Riba Stirling Prize: Norwich council estate wins architecture award

Media caption,
A resident explains what she enjoys about her home

An eco-friendly council estate in Norwich has scooped this year's prestigious Riba Stirling Prize for architecture.

The Royal Institute of British Architects gives out the award each year to the UK's best new building.

The estate, called Goldsmith Street, is made up of almost 100 ultra low-energy homes for Norwich City Council.

It beat the likes of London Bridge Station and the Nevill Holt Opera, Market Harborough, to the prize.

Image source, Tim Crocker

Goldsmith Street meets rigorous "Passivhaus" environmental standards, which means it "provides a high level of occupant comfort while using very little energy for heating and cooling", according to the Passivhaus Trust.

Riba said the estate's environmental credentials made it a "beacon of hope" and highly unusual for a mass housing development.

"Faced with a global climate emergency, the worst housing crisis for generations and crippling local authority cuts, Goldsmith Street is a beacon of hope," said Riba president Alan Jones.

"It is commended not just as a transformative social housing scheme and eco-development, but a pioneering exemplar for other local authorities to follow."

Image source, Tim Crocker

Goldsmith Street is made up of two-storey houses, bookended by three-storey flats.

The estate has been designed by architect company Mikhail Riches to be eco-friendly down to the smallest of detail.

Letterboxes are built into external porches, rather than the front doors, to reduce draughts.

Homes run on a passive solar scheme, estimated to bring residents annual energy bills which are 70% cheaper than those for the average household.

Image source, Tim Crocker

All face south to get as much sunlight as possible; walls are more than 60cm thick and the roofs are tilted in such a way to avoid blocking sunlight from the neighbours.

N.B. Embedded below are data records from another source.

@[simp] theorem leaveCritical_cfg : (leaveCritical s).cfg = s.cfg := rfl
@[simp] theorem leaveCritical_host : (leaveCritical s).host = s.host := rfl
@[simp] theorem leaveCritical_env : (leaveCritical s).env = s.env := rfl
@[simp] theorem leaveCritical_nLeds : (leaveCritical s).nLeds = s.nLeds := rfl
@[simp] theorem leaveCritical_order : (leaveCritical s).order = s.order := rfl
@[simp] theorem leaveCritical_bufValid : (leaveCritical s).bufValid = s.bufValid := rfl
@[simp] theorem leaveCritical_buf : (leaveCritical s).buf = s.buf := rfl
@[simp] theorem leaveCritical_bright : (leaveCritical s).bright = s.bright := rfl
@[simp] theorem leaveCritical_fsm : (leaveCritical s).fsm = s.fsm := rfl
@[simp] theorem leaveCritical_pinId : (leaveCritical s).pinId = s.pinId := rfl
@[simp] theorem leaveCritical_pinHandle : (leaveCritical s).pinHandle = s.pinHandle := rfl
@[simp] theorem leaveCritical_pinMask : (leaveCritical s).pinMask = s.pinMask := rfl
@[simp] theorem leaveCritical_seq : (leaveCritical s).seq = s.seq := rfl
@[simp] theorem leaveCritical_bytePtr : (leaveCritical s).bytePtr = s.bytePtr := rfl
@[simp] theorem leaveCritical_bitIdx : (leaveCritical s).bitIdx = s.bitIdx := rfl
@[simp] theorem leaveCritical_cnt : (leaveCritical s).cnt = s.cnt := rfl
@[simp] theorem leaveCritical_line : (leaveCritical s).line = s.line := rfl
@[simp] theorem leaveCritical_oe : (leaveCritical s).oe = s.oe := rfl
@[simp] theorem leaveCritical_crit : (leaveCritical s).crit = false := rfl
@[simp] theorem leaveCritical_mtSuspend : (leaveCritical s).mtSuspend = false := rfl
@[simp] theorem leaveCritical_glitched : (leaveCritical s).glitched = s.glitched := rfl
@[simp] theorem leaveCritical_executing : (leaveCritical s).executing = s.executing := rfl
@[simp] theorem leaveCritical_rsp : (leaveCritical s).rsp = s.rsp := rfl
@[simp] theorem leaveCritical_gpioPending : (leaveCritical s).gpioPending = s.gpioPending := rfl
@[simp] theorem leaveCritical_gpioEv : (leaveCritical s).gpioEv = s.gpioEv := rfl
@[simp] theorem leaveCritical_mtEv : (leaveCritical s).mtEv = some .resume := rfl
@[simp] theorem leaveCritical_out : (leaveCritical s).out = s.out := rfl
@[simp] theorem leaveCritical_mode : (leaveCritical s).mode = s.mode := rfl
@[simp] theorem leaveCritical_disturbed : (leaveCritical s).disturbed = s.disturbed := rfl
@[simp] theorem leaveCritical_draws : (leaveCritical s).draws = s.draws := rfl

end

/-! ### endFrame -/

section

variable (s : State)

@[simp] theorem endFrame_cfg : (endFrame s).cfg = s.cfg := rfl
@[simp] theorem endFrame_host : (endFrame s).host = s.host := rfl
@[simp] theorem endFrame_env : (endFrame s).env = s.env := rfl
@[simp] theorem endFrame_nLeds : (endFrame s).nLeds = s.nLeds := rfl
@[simp] theorem endFrame_order : (endFrame s).order = s.order := rfl
@[simp] theorem endFrame_bufValid : (endFrame s).bufValid = s.bufValid := rfl
@[simp] theorem endFrame_buf : (endFrame s).buf = s.buf := rfl
@[simp] theorem endFrame_bright : (endFrame s).bright = s.bright := rfl
@[simp] theorem endFrame_fsm : (endFrame s).fsm = .ready := rfl
@[simp] theorem endFrame_pinId : (endFrame s).pinId = s.pinId := rfl
@[simp] theorem endFrame_pinHandle : (endFrame s).pinHandle = s.pinHandle := rfl
@[simp] theorem endFrame_pinMask : (endFrame s).pinMask = s.pinMask := rfl
@[simp] theorem endFrame_seq : (endFrame s).seq = .idle := rfl
@[simp] theorem endFrame_bytePtr : (endFrame s).bytePtr = s.bytePtr := rfl
@[simp] theorem endFrame_bitIdx : (endFrame s).bitIdx = s.bitIdx := rfl
@[simp] theorem endFrame_cnt : (endFrame s).cnt = s.cnt := rfl
@[simp] theorem endFrame_line : (endFrame s).line = s.line := rfl
@[simp] theorem endFrame_oe : (endFrame s).oe = s.oe := rfl
@[simp] theorem endFrame_crit : (endFrame s).crit = false := rfl
@[simp] theorem endFrame_mtSuspend : (endFrame s).mtSuspend = false := rfl
@[simp] theorem endFrame_glitched : (endFrame s).glitched = s.glitched := rfl
@[simp] theorem endFrame_executing : (endFrame s).executing = s.executing := rfl
@[simp] theorem endFrame_rsp : (endFrame s).rsp = s.rsp := rfl
@[simp] theorem endFrame_gpioPending : (endFrame s).gpioPending = s.gpioPending := rfl
@[simp] theorem endFrame_gpioEv : (endFrame s).gpioEv = s.gpioEv := rfl
@[simp] theorem endFrame_mtEv : (endFrame s).mtEv = some .resume := rfl
@[simp] theorem endFrame_out : (endFrame s).out = s.out := rfl
@[simp] theorem endFrame_mode : (endFrame s).mode = s.mode := rfl
@[simp] theorem endFrame_disturbed : (endFrame s).disturbed = s.disturbed := rfl
@[simp] theorem endFrame_draws : (endFrame s).draws = s.draws := rfl

end

/-! ### startGap -/

section

variable (s : State)
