-- ==== Sys2Proof/Tests/Slice0.lean ====
section
/-! SUPPORT. The model's own tests: expected results from the spec (95_test_vectors.md by the vector's id, or the rule named),
one step each; then a witness for the hypotheses of every statement. -/

namespace Sys2Proof.Tests

open Sys2Proof Sys2Proof.Machine

/-! ## Ill-formed terms are refused (R8, R7, R95) -/

/-- The profile EXU with one field to spoil. -/
def exu : Profile := Config.example95.profile

theorem test_profile_exu_wf : exu.wf = true := by decide
theorem test_profile_t1h_not_above_t0h : ({ exu with t1h := 1 } : Profile).wf = false := by decide
theorem test_profile_t0h_zero : ({ exu with t0h := 0 } : Profile).wf = false := by decide
theorem test_profile_t0l_zero : ({ exu with t0l := 0 } : Profile).wf = false := by decide
theorem test_profile_t1h_zero : ({ exu with t0h := 0, t1h := 0 } : Profile).wf = false := by decide
theorem test_profile_t1l_zero : ({ exu with t1l := 0 } : Profile).wf = false := by decide
theorem test_profile_tres_zero : ({ exu with tres := 0 } : Profile).wf = false := by decide
theorem test_pin_mask_two_bits : PinRow.wf 8 ⟨0, 0, 3⟩ = false := by decide
theorem test_pin_mask_zero : PinRow.wf 8 ⟨0, 0, 0⟩ = false := by decide
theorem test_pin_mask_above_port : PinRow.wf 8 ⟨0, 0, 0x100⟩ = false := by decide
theorem test_pin_mask_top_bit : PinRow.wf 8 ⟨7, 0, 0x80⟩ = true := by decide
theorem test_timing_busy_zero : CmdTiming.wf ⟨0, 1⟩ = false := by decide
theorem test_timing_response_at_once : CmdTiming.wf ⟨3, 0⟩ = false := by decide
theorem test_timing_response_late : CmdTiming.wf ⟨3, 5⟩ = false := by decide
theorem test_timing_response_with_ready : CmdTiming.wf ⟨3, 4⟩ = true := by decide
theorem test_config_example_wf : Config.example95.wf = true := by decide
theorem test_config_other_clock : ({ Config.example95 with fClk := 16000000 } : Config).wf = false := by decide
theorem test_config_clock_zero :
    ({ Config.example95 with fClk := 0, profile := { exu with tagHz := 0 } } : Config).wf = false := by decide
theorem test_config_profile : ({ Config.example95 with profile := { exu with tres := 0 } } : Config).wf = false := by decide
theorem test_config_port_width_zero : ({ Config.example95 with portW := 0, pins := [] } : Config).wf = false := by decide
theorem test_config_pin_row : ({ Config.example95 with pins := [⟨2, 0, 6⟩] } : Config).wf = false := by decide
theorem test_config_timing_default : ({ Config.example95 with timingDefault := ⟨0, 1⟩ } : Config).wf = false := by decide
theorem test_config_timing_row : ({ Config.example95 with timing := [(.numPix, ⟨2, 9⟩)] } : Config).wf = false := by decide
/-- V-EXC-5. -/
theorem test_straps_reserved_order : ({ Straps.example95 with order := 3 } : Straps).wf = false := by decide
theorem test_straps_brg_wf : ({ Straps.example95 with order := 2 } : Straps).wf = true := by decide
/-- R98: every command is well-formed, so no term of `Instr` is refused. -/
theorem test_command_wf : (Instr.setPix3 0xFFFF 1 2 3).wf = true := by decide
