-- ==== Sys2Proof/Machine/VFlt.lean ====
section
/-!
DEFINITION. VFLT and VFLTS: floating-point element operations (R88).
-/

namespace Sys2Proof.Machine

/-- An operation on two patterns of a float format in a rounding mode. -/
abbrev FloatOp := FloatFormat → RoundMode → Nat → Nat → Nat × Flags

/-- ET is one of F16, BF16, F32 and F64, or, where `small` is set, E4M3 or E5M2 (R88). -/
def floatFit (small : Bool) (e : ElemType) : Bool :=
  e == .f16 || e == .bf16 || e == .f32 || e == .f64 || (small && (e == .e4m3 || e == .e5m2))

/-- A word of VFLT or VFLTS of class (c, D), c doubled for F64. -/
def vfltWord (s : State) (d a : BitVec 5) (b : SecondSource) (m : BitVec 3) (small : Bool) (c lat : Nat) (f : FloatOp) :
    Outcome :=
  vectorOp s b.wf
    (fun t => floatFit small t.et && t.aligned d && t.aligned a && b.aligned t && governFits s.hart m)
    (fun t => t.regs a ++ b.regs t ++ maskRegs m) (fun t => t.regs d)
    (fun t => latency s (if t.et == .f64 then 2 * c else c) lat (s.hart.cs.vl * t.et.width))
    (fun s t =>
      let x := elem t.et.width (groupBits s.hart a.toNat t.group)
      let y := b.read s.hart t
      let fm := floatFormat t.et
      elementOp s t (t.dest s.hart d) m true (fun i => f fm (arithMode s.hart) (x i) (y i)))

/-- A word of VFLT with one source. -/
def vfltUnary (s : State) (d a : BitVec 5) (m : BitVec 3) (small : Bool) (c lat : Nat)
    (f : FloatFormat → RoundMode → Nat → Nat × Flags) : Outcome :=
  vfltWord s d a (.group a) m small c lat (fun fm md x _ => f fm md x)

def floatAdd : FloatOp := fun fm md x y => fm.add md x y
def floatSub : FloatOp := fun fm md x y => fm.sub md x y
def floatMul : FloatOp := fun fm md x y => fm.mul md x y
def floatDiv : FloatOp := fun fm md x y => fm.div md x y
def floatMin : FloatOp := fun fm _ x y => fm.minMax false x y
def floatMax : FloatOp := fun fm _ x y => fm.minMax true x y
/-- Saturating sums: the largest finite value on overflow in every mode. -/
def floatAdds : FloatOp := fun fm md x y => fm.addVal md true (fm.value x) (fm.value y)
def floatSubs : FloatOp := fun fm md x y => fm.addVal md true (fm.value x) (fm.value y).negate

/-- VFADD (R88). -/
def execVfadd (d a b : BitVec 5) (m : BitVec 3) (s : State) : Outcome :=
  vfltWord s d a (.group b) m true 1 5 floatAdd
/-- VFSUB (R88). -/
def execVfsub (d a b : BitVec 5) (m : BitVec 3) (s : State) : Outcome :=
  vfltWord s d a (.group b) m true 1 5 floatSub
/-- VFMUL (R88). -/
def execVfmul (d a b : BitVec 5) (m : BitVec 3) (s : State) : Outcome :=
  vfltWord s d a (.group b) m true 1 5 floatMul
/-- VFDIV (R88). -/
def execVfdiv (d a b : BitVec 5) (m : BitVec 3) (s : State) : Outcome :=
  vfltWord s d a (.group b) m false 8 14 floatDiv
/-- VFMIN (R88). -/
def execVfmin (d a b : BitVec 5) (m : BitVec 3) (s : State) : Outcome :=
  vfltWord s d a (.group b) m true 1 5 floatMin
/-- VFMAX (R88). -/
def execVfmax (d a b : BitVec 5) (m : BitVec 3) (s : State) : Outcome :=
  vfltWord s d a (.group b) m true 1 5 floatMax
/-- VFADD with a scalar operand (R88). -/
def execVfltsVfadd (d a b : BitVec 5) (m : BitVec 3) (s : State) : Outcome :=
  vfltWord s d a (.scalar b) m true 1 5 floatAdd
/-- VFSUB with a scalar operand (R88). -/
def execVfltsVfsub (d a b : BitVec 5) (m : BitVec 3) (s : State) : Outcome :=
  vfltWord s d a (.scalar b) m true 1 5 floatSub
/-- VFMUL with a scalar operand (R88). -/
def execVfltsVfmul (d a b : BitVec 5) (m : BitVec 3) (s : State) : Outcome :=
  vfltWord s d a (.scalar b) m true 1 5 floatMul
/-- VFDIV with a scalar operand (R88). -/
def execVfltsVfdiv (d a b : BitVec 5) (m : BitVec 3) (s : State) : Outcome :=
  vfltWord s d a (.scalar b) m false 8 14 floatDiv
/-- VFMIN with a scalar operand (R88). -/
def execVfltsVfmin (d a b : BitVec 5) (m : BitVec 3) (s : State) : Outcome :=
  vfltWord s d a (.scalar b) m true 1 5 floatMin
/-- VFMAX with a scalar operand (R88). -/
def execVfltsVfmax (d a b : BitVec 5) (m : BitVec 3) (s : State) : Outcome :=
  vfltWord s d a (.scalar b) m true 1 5 floatMax
/-- VFSQRT (R88). -/
def execVfsqrt (d a : BitVec 5) (m : BitVec 3) (s : State) : Outcome :=
  vfltUnary s d a m false 8 14 (fun fm md x => fm.sqrt md x)
/-- VFABS (R88). -/
def execVfabs (d a : BitVec 5) (m : BitVec 3) (s : State) : Outcome :=
  vfltUnary s d a m true 1 5 (fun fm _ x => (fm.setSign x (fun _ => false), 0))
/-- VFNEG (R88). -/
def execVfneg (d a : BitVec 5) (m : BitVec 3) (s : State) : Outcome :=
  vfltUnary s d a m true 1 5 (fun fm _ x => (fm.setSign x (fun n => !n), 0))
/-- VADDS (R88). -/
def execVadds (d a b : BitVec 5) (m : BitVec 3) (s : State) : Outcome := vfltWord s d a (.group b) m true 1 5 floatAdds
/-- VSUBS (R88). -/
def execVsubs (d a b : BitVec 5) (m : BitVec 3) (s : State) : Outcome := vfltWord s d a (.group b) m true 1 5 floatSubs

end Sys2Proof.Machine
end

As for the aesthetic, they are made in materials referencing Norwich's history, such as glossy black roof pantiles, which are a nod to the city's Dutch trading links, and creamy clay bricks similar to Victorian terraces nearby.

To give residents a sense of individuality and ownership, touches have been included such coloured front doors, generous lobby space for prams and bikes and private balconies.

Image source, Tim Crocker

And to encourage a community spirit, the back gardens of the central terraces share a secure play area for children and a landscaped walkway for communal gatherings runs through the middle of the estate.

"It is not often we are appointed to work on a project so closely aligned with what we believe matters; buildings people love which are low impact," said David Mikhail of Mikhail Riches.

"We hope other local authorities will be inspired to deliver beautiful homes for people who need them the most, and at an affordable price.

"To all the residents - thank you for sharing your enthusiasm, and your homes, with everyone who has visited."

Last year's winning building was the European headquarters of Bloomberg, the world's most sustainable office and largest stone building in the City of London.